--- START ---

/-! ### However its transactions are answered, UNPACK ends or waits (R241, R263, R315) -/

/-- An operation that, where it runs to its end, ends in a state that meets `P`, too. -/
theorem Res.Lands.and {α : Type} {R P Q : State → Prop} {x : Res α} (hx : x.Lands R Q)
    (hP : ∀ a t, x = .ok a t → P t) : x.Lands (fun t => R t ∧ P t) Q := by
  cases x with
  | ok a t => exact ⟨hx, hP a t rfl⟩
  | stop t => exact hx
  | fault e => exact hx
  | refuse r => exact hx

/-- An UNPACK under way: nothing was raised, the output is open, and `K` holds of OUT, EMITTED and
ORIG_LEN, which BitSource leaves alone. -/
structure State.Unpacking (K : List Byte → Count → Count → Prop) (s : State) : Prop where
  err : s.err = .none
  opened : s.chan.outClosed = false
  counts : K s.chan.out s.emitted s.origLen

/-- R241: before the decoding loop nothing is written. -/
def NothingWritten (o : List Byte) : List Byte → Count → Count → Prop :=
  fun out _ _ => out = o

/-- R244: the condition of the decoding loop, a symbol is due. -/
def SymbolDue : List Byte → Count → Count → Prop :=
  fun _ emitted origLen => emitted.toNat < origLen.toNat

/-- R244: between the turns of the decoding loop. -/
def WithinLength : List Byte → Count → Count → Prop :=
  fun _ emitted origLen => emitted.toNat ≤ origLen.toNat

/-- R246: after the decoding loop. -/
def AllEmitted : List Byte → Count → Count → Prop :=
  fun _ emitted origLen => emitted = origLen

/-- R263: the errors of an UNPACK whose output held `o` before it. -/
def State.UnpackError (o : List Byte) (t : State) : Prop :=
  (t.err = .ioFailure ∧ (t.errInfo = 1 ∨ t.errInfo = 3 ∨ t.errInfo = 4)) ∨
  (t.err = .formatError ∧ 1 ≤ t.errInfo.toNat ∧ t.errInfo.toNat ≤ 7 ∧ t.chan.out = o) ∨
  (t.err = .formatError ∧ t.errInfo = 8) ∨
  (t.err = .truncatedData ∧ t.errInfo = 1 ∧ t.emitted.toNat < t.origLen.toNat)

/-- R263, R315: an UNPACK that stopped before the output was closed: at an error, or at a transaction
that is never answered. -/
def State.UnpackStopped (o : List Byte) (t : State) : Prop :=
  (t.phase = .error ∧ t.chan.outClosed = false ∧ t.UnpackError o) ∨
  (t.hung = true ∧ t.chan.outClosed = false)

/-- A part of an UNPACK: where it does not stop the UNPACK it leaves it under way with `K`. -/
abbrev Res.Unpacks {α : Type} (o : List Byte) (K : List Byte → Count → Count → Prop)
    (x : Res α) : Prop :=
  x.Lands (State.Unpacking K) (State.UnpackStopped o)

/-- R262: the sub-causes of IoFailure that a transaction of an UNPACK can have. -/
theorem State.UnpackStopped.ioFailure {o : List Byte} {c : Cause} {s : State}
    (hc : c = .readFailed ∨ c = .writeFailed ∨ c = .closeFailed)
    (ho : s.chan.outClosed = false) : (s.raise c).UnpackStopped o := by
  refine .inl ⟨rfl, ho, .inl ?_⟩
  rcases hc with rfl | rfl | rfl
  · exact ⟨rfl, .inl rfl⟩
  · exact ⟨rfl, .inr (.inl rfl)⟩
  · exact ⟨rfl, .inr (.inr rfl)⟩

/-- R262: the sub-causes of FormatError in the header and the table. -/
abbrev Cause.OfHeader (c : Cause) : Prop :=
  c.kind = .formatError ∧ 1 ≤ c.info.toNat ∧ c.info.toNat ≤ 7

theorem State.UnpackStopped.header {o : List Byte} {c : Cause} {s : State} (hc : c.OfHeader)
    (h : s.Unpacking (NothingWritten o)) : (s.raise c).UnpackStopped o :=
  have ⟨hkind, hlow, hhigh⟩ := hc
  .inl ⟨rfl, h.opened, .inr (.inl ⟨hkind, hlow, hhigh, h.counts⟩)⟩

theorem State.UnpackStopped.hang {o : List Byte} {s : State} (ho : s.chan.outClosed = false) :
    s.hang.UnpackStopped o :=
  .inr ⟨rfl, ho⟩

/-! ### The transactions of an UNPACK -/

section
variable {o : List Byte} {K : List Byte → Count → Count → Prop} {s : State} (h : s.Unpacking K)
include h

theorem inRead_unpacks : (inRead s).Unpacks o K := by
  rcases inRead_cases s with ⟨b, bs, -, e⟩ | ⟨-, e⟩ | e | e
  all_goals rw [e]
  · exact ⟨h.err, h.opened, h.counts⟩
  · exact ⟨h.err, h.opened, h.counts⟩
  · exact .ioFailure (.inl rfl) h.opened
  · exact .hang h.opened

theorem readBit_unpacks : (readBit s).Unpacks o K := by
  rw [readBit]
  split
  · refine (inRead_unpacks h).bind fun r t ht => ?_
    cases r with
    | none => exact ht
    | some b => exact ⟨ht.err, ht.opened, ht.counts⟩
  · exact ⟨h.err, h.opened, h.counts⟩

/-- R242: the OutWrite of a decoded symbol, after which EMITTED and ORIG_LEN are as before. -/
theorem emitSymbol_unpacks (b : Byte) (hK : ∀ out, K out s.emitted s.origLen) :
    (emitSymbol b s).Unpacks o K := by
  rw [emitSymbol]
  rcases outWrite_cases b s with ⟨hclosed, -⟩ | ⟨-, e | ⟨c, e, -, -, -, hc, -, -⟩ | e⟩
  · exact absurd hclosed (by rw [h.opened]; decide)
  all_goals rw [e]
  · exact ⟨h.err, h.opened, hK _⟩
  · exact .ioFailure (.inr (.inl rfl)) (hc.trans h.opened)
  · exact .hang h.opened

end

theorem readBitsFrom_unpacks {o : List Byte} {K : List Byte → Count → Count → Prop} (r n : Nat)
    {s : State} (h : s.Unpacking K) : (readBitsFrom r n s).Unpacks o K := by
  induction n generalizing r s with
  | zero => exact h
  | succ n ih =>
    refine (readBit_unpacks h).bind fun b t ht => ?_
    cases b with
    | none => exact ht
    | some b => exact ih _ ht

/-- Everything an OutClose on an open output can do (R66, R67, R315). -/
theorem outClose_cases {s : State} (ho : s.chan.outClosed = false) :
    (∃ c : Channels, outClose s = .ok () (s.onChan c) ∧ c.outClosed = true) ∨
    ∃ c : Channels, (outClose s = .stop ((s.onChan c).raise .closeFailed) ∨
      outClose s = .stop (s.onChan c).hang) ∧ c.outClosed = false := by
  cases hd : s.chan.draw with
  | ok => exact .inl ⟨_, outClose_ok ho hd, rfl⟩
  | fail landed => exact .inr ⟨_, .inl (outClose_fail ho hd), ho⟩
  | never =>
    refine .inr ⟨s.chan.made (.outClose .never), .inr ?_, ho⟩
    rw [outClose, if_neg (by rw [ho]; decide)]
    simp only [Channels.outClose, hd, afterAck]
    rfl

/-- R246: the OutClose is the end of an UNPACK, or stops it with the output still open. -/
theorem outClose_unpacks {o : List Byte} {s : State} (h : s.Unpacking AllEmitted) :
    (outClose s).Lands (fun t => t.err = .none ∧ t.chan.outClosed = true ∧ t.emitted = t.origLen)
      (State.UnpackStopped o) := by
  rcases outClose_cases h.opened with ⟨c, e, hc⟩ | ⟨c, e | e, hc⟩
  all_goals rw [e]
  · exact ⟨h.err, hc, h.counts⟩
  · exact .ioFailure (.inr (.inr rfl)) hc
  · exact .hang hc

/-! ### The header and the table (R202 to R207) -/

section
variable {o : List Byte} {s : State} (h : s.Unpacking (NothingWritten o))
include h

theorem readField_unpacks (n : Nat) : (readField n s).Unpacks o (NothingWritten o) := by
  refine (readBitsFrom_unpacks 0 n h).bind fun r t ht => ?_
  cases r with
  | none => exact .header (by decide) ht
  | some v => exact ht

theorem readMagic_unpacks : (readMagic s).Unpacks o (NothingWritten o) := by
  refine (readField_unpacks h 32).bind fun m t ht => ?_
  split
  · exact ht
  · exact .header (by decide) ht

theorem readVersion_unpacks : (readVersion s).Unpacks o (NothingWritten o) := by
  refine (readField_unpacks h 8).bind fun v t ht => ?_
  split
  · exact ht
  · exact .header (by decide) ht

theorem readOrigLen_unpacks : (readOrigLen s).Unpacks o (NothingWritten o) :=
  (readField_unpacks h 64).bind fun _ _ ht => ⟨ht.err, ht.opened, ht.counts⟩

--- END ---

Work item:
Proceeding from the line containing "that is never answered. -/" through the line containing "x.Lands (State.Unpacking K)", transcribe the lines above exactly, both end lines included.

The completed task:
that is never answered. -/
def State.UnpackStopped (o : List Byte) (t : State) : Prop :=
  (t.phase = .error ∧ t.chan.outClosed = false ∧ t.UnpackError o) ∨
  (t.hung = true ∧ t.chan.outClosed = false)

/-- A part of an UNPACK: where it does not stop the UNPACK it leaves it under way with `K`. -/
abbrev Res.Unpacks {α : Type} (o : List Byte) (K : List Byte → Count → Count → Prop)
    (x : Res α) : Prop :=
  x.Lands (State.Unpacking K) (State.UnpackStopped o)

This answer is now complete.